Saved entries:
::::::

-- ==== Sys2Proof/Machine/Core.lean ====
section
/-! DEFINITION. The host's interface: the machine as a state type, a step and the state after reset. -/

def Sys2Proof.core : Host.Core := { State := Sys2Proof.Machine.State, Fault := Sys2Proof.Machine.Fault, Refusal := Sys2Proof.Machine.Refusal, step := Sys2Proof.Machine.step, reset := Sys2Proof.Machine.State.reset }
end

::::::

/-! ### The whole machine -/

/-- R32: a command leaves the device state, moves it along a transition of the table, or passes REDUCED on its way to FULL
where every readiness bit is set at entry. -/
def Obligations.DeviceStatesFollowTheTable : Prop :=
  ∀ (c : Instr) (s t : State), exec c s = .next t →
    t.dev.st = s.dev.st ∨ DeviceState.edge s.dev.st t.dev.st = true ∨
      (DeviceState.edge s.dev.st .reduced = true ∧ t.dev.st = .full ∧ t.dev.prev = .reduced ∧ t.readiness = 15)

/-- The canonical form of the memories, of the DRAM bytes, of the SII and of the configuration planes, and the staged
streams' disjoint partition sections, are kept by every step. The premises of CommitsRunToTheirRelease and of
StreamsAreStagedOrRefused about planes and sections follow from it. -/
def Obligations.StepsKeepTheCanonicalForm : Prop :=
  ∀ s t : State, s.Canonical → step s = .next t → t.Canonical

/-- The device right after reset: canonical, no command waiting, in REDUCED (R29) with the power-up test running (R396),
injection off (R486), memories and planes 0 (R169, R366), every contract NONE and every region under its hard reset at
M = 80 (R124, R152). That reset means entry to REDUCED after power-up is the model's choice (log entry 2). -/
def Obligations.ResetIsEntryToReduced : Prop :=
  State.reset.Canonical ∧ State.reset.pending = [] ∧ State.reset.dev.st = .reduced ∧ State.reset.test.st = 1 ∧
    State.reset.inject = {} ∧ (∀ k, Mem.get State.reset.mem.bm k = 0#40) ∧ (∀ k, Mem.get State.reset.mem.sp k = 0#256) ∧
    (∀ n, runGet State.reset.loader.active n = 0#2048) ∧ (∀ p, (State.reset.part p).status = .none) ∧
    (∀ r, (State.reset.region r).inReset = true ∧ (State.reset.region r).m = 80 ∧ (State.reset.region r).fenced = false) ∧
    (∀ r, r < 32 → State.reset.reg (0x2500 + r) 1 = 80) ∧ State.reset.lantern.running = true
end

::::::

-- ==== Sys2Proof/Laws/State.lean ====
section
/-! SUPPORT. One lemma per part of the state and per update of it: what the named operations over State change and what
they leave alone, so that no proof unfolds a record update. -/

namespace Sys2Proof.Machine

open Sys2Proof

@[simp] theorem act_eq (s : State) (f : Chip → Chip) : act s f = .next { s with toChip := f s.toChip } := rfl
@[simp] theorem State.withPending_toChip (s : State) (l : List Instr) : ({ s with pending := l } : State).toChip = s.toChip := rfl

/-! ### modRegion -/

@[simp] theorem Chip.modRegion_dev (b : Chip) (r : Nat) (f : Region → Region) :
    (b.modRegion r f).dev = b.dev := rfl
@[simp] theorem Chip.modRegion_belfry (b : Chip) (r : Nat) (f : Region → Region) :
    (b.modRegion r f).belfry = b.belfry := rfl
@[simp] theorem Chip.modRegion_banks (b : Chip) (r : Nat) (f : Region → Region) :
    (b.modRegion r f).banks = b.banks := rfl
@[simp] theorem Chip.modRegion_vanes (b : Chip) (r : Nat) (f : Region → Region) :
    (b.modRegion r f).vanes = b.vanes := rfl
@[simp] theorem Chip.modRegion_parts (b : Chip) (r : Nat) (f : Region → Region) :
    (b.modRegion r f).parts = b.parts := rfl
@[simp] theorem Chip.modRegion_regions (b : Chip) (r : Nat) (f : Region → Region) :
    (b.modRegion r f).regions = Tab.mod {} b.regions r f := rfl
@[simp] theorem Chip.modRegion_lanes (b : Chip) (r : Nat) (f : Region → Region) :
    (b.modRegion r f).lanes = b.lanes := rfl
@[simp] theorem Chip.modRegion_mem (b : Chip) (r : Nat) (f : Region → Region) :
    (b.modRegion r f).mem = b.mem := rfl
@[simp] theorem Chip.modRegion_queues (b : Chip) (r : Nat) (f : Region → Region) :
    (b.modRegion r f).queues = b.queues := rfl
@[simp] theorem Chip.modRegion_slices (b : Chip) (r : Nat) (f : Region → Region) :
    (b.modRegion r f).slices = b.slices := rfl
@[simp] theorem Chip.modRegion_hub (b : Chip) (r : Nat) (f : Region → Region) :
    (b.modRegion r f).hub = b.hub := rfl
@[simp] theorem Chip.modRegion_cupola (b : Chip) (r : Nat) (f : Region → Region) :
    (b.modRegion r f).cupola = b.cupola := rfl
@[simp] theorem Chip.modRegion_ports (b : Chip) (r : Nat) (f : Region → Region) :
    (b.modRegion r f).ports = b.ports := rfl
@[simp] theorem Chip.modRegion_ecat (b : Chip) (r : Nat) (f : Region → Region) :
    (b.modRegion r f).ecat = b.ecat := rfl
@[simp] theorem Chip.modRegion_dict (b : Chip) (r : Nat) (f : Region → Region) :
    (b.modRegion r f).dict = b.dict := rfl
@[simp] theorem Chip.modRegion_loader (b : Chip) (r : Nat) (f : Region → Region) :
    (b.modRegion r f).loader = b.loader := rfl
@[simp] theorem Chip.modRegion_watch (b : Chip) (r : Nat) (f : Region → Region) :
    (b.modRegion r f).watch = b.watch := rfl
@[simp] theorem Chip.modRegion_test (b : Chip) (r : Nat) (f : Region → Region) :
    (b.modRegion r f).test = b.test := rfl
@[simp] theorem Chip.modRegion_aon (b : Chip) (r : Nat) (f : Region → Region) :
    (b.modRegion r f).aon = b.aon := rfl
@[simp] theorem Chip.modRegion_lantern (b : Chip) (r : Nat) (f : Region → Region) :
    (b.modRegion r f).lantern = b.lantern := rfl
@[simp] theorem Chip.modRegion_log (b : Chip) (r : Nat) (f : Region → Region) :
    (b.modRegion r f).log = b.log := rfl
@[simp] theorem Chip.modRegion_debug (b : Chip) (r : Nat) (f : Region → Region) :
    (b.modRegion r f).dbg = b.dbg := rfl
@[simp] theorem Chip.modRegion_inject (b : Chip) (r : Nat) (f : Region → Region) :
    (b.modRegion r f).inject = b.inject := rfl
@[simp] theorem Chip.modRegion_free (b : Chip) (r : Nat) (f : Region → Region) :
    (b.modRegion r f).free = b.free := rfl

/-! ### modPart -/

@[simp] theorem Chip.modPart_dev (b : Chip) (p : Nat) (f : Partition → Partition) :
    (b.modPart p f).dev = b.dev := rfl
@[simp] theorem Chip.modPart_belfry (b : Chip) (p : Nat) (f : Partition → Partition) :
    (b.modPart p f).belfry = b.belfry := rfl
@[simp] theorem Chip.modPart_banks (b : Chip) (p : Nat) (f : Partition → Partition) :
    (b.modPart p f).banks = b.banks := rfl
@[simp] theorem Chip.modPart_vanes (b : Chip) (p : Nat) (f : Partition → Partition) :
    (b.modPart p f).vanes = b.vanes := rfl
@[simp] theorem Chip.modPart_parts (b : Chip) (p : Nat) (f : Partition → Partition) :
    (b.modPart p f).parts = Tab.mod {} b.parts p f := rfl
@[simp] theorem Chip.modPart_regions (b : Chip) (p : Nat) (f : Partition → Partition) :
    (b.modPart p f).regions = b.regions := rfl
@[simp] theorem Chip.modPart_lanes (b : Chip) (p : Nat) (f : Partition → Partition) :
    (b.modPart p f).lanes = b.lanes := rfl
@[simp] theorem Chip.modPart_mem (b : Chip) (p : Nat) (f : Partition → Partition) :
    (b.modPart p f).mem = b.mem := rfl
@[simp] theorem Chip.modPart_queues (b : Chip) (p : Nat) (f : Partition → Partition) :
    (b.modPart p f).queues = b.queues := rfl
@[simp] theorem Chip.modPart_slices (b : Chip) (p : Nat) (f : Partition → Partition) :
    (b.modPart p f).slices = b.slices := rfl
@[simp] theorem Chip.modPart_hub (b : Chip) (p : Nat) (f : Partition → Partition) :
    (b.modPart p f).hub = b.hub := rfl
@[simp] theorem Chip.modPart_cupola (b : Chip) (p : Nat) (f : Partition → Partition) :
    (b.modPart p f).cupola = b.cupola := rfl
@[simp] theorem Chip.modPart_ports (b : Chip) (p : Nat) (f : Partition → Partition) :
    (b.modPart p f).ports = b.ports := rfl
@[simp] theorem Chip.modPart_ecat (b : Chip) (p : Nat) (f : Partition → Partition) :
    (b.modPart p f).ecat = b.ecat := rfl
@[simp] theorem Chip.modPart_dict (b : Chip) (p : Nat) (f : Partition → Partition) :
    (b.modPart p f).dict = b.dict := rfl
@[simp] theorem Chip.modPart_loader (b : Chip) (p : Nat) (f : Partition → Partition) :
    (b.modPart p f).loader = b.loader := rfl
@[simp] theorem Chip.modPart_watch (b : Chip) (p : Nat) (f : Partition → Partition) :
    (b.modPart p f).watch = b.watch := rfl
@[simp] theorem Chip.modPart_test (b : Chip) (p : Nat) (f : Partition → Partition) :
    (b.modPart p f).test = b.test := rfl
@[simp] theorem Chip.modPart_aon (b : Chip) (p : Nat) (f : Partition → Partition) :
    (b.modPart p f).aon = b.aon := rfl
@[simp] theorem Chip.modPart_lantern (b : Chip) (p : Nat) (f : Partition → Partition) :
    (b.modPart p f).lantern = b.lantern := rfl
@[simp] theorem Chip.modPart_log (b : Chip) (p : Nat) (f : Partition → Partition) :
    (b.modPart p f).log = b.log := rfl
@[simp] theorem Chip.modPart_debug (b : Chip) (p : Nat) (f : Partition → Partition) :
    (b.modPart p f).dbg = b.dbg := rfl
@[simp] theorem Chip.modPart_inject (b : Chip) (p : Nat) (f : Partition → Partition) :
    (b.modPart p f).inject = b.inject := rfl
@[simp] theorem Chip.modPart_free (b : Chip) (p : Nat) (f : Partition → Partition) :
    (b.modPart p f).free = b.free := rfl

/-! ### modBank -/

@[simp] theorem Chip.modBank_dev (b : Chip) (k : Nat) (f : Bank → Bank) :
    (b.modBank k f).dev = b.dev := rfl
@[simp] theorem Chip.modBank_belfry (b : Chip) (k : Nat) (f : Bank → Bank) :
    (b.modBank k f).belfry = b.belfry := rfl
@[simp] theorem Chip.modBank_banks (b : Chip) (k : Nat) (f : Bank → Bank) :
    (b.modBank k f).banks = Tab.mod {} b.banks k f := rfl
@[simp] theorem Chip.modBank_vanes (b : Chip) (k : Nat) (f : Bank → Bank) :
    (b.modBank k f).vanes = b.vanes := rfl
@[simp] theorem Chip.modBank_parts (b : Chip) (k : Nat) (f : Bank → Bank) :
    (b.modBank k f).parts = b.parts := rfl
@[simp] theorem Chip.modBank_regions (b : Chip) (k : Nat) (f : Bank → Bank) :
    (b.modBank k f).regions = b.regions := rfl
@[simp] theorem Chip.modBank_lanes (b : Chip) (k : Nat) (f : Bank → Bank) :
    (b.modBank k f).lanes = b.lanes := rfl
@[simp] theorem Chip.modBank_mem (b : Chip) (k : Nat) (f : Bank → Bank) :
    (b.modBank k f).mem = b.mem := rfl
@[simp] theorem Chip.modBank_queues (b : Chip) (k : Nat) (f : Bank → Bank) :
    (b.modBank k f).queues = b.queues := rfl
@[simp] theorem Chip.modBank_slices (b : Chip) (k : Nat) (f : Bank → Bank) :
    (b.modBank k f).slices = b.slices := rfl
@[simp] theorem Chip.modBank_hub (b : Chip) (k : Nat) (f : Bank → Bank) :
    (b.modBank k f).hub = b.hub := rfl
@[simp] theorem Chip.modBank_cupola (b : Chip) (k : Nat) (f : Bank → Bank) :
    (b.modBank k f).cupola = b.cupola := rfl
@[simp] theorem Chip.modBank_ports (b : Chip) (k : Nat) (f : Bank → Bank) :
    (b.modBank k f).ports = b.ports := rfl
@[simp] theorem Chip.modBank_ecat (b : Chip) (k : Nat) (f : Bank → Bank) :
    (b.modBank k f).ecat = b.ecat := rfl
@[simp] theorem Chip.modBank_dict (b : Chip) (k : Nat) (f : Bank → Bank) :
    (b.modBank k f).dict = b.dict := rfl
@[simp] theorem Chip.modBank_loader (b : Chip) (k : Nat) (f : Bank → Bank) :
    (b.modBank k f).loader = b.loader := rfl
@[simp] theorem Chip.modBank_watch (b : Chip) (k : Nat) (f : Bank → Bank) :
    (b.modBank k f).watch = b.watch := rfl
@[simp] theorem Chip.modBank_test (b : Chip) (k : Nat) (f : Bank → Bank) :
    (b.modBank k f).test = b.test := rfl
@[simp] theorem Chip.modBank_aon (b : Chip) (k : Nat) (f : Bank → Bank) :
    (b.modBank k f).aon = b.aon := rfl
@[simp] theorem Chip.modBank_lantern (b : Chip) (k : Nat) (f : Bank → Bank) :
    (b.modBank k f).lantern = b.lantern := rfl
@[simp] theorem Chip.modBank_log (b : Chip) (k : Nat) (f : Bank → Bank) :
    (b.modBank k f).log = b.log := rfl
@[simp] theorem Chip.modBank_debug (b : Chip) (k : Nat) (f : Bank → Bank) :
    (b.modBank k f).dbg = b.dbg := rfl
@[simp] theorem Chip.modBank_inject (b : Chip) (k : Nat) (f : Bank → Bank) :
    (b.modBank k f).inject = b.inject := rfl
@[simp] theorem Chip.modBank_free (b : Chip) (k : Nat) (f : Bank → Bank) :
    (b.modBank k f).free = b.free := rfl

::::::

*WORK REQUIRED*
Print, from the entries above, the line with "(b.modPart p f).banks = b.banks := rfl", the line with "theorem Chip.modPart_parts (b" and all lines between them, exactly and with nothing else.

*SOLUTION FOR THIS EXERCISE*
    (b.modPart p f).banks = b.banks := rfl
@[simp] theorem Chip.modPart_vanes (b : Chip) (p : Nat) (f : Partition → Partition) :
    (b.modPart p f).vanes = b.vanes := rfl
@[simp] theorem Chip.modPart_parts (b : Chip) (p : Nat) (f : Partition → Partition) :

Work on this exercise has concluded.